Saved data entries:
______
/-! ### Received frames -/

/-- An I-block whose payload fits (41_session.md R75): the payload is in RESP_BUF[0..n), the bytes beyond keep their values, SEQ is toggled,
OUTCOME is Delivered(n), the phase DELIVERED; nothing else changes. Neither sequence bit nor bits 5:1 of the PCB are looked at (decision D9). -/
def Obligations.IBlockIsDelivered : Prop :=
  ∀ (s : State) (flags : BitVec 5) (seq : Bit) (payload : List Byte), s.fault = [] → s.phase = .awaitingResponse →
    s.respBuf.wf = true → payload.length ≤ s.maxResp →
    ∃ t : State, exec (.iBlockRx flags seq payload) s = .next t ∧
      t = { s with respBuf := t.respBuf, seq := s.seq ^^^ 1#1, outcome := some (.delivered payload.length),
                   phase := .delivered } ∧
      readBytes t.respBuf 0 payload.length = payload ∧
      ∀ a : Nat, payload.length ≤ a → readByte t.respBuf a = readByte s.respBuf a

/-- An I-block whose payload is longer than MAX_RESP (41_session.md R75, 90_conflicts.md C1): ResponseTooLarge, and neither SEQ nor RESP_BUF
changes. -/
def Obligations.IBlockTooLargeFails : Prop :=
  ∀ (s : State) (flags : BitVec 5) (seq : Bit) (payload : List Byte), s.fault = [] → s.phase = .awaitingResponse →
    s.maxResp < payload.length →
    exec (.iBlockRx flags seq payload) s =
      .next { s with outcome := some (.failed .responseTooLarge), phase := .failed }

/-- An S(WTX) with a multiplier below the cap (41_session.md R76): TX_BUF[0..4) is the acknowledgement with the multiplier verbatim, later
payload bytes are ignored (decision D7), TX_LEN = 4, WTX_CNT goes up by one, phase WTX_RETRY; the rest of TX_BUF and everything else is unchanged. -/
def Obligations.WtxRequestIsAcknowledged : Prop :=
  ∀ (s : State) (m : Byte) (more : List Byte), s.fault = [] → s.phase = .awaitingResponse → s.params.ok →
    s.txBuf.wf = true → s.wtxCnt ≠ 10 →
    ∃ t : State, exec (.sWtxRx (m :: more)) s = .next t ∧
      t = { s with txBuf := t.txBuf, txLen := 4, wtxCnt := s.wtxCnt + 1, phase := .wtxRetry } ∧
      readBytes t.txBuf 0 4 = [0xF2, m, (crcOf s [0xF2, m]).1, (crcOf s [0xF2, m]).2] ∧
      ∀ a : Nat, 4 ≤ a → readByte t.txBuf a = readByte s.txBuf a

/-- An S(WTX) that is not acknowledged (41_session.md R76, R81): without a multiplier UnsupportedBlock, whatever the counter (decision D7);
with one, WtxExceeded when WTX_CNT is the cap 10 (decision D4). Nothing else changes. -/
def Obligations.WtxRequestIsRefused : Prop :=
  ∀ s : State, s.fault = [] → s.phase = .awaitingResponse →
    exec (.sWtxRx []) s = .next { s with outcome := some (.failed .unsupportedBlock), phase := .failed } ∧
    (s.wtxCnt = 10 → ∀ (m : Byte) (more : List Byte),
      exec (.sWtxRx (m :: more)) s = .next { s with outcome := some (.failed .wtxExceeded), phase := .failed })

/-- R-blocks, other S-blocks and unclassified blocks (41_session.md R77; the class of PCB 01 is decision D6): UnsupportedBlock and nothing else. -/
def Obligations.UnsupportedBlocksFail : Prop :=
  ∀ (s : State) (low : BitVec 6) (body : List Byte) (i : Instr), s.fault = [] → s.phase = .awaitingResponse →
    (i = .unclassifiedRx low body ∨ i = .rBlockRx low body ∨ i = .sOtherRx low body) →
    exec i s = .next { s with outcome := some (.failed .unsupportedBlock), phase := .failed }

/-- A frame instruction outside the phase that sends or reads it is refused by name; a transition from there does not exist (41_session.md R85).
That exec refuses it is the model's choice (log entry 12). -/
def Obligations.FrameOutsideItsPhaseIsRefused : Prop :=
  ∀ (s : State) (i : Instr), s.fault = [] →
    (i.direction = some .rx → s.phase ≠ .awaitingResponse → exec i s = .refused (.noTransition s.phase)) ∧
    (i.direction = some .tx → txPhase i ≠ some s.phase → exec i s = .refused (.noTransition s.phase))

/-! ### The step -/

/-- A STEP RUNS THE DECODED INSTRUCTION: the operation the caller issues, the frame in TX_BUF, the frame in RX_BUF (10_state.md R11,
41_session.md R68, R69, R74, R78). Around exec, a step only takes the operation out of the caller's queue (log entry 15). A codec operation called
outside IDLE is ConcurrentCallIsAUsageFault's. -/
def Obligations.StepRunsTheDecodedInstruction : Prop :=
  ∀ s : State, s.fault = [] →
    (∀ (c : Command) (rest : List HostMove), s.host = .issue c :: rest → s.phase = .idle →
      step s = exec c.toInstr { s with host := rest }) ∧
    (∀ (c : Command) (rest : List HostMove), s.host = .issueNow c :: rest →
      (s.phase = .idle ∨ (∃ n k : Nat, c = .transceive n k) ∨ c = .resetSequence) →
      step s = exec c.toInstr { s with host := rest }) ∧
    (∀ i : Instr, callerMove s = none → s.phase = .sending → s.txLen ≤ s.params.frameBufCap →
      decodeTx (crcOf s) (readBytes s.txBuf 0 s.txLen) = .ok i → txPhase i = some .sending → step s = exec i s) ∧
    (∀ i : Instr, callerMove s = none → s.phase = .wtxRetry → s.params.ok →
      decodeTx (crcOf s) (readBytes s.txBuf 0 4) = .ok i → txPhase i = some .wtxRetry → step s = exec i s) ∧
    (∀ i : Instr, callerMove s = none → s.phase = .awaitingResponse → s.rxStatus = .success → 24 ≤ s.rxBits →
      s.rxBits / 8 ≤ s.params.frameBufCap →
      decodeRx (crcOf s) (readBytes s.rxBuf 0 (s.rxBits / 8)) = .ok i → step s = exec i s)

/-- A call that arrives while the block is not in IDLE is a usage fault, its operation is not performed and no other state changes (42_interfaces.md R97;
41_session.md R67, R85, R87; decision D13): Reentry for TRANSCEIVE, with RequestTooLarge beside it if that is broken too (log entry 14), ResetWhileBusy for
RESET_SEQUENCE, and Reentry for a codec operation, which R97 gives R67's fault (log entry 25). That an ENCODE_I with too large a payload records Reentry
alone is the model's choice (log entry 26). -/
def Obligations.ConcurrentCallIsAUsageFault : Prop :=
  ∀ (s : State) (c : Command) (rest : List HostMove), s.fault = [] → s.phase ≠ .idle → s.host = .issueNow c :: rest →
    step s = .next { s with
      host := rest
      fault := match c with
        | .transceive n _ => if s.params.frameBufCap - 3 < n then [.reentry, .requestTooLarge] else [.reentry]
        | .resetSequence => [.resetWhileBusy]
        | .encodeI _ _ => [.reentry]
        | .encodeWtxAck _ => [.reentry]
        | .decode _ => [.reentry] }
______
#### Task statement:
Each line of the entries above that contains "rxBits" must be copied into the answer.

#### Answer to this exercise:
    (∀ i : Instr, callerMove s = none → s.phase = .awaitingResponse → s.rxStatus = .success → 24 ≤ s.rxBits →
      s.rxBits / 8 ≤ s.params.frameBufCap →
      decodeRx (crcOf s) (readBytes s.rxBuf 0 (s.rxBits / 8)) = .ok i → step s = exec i s)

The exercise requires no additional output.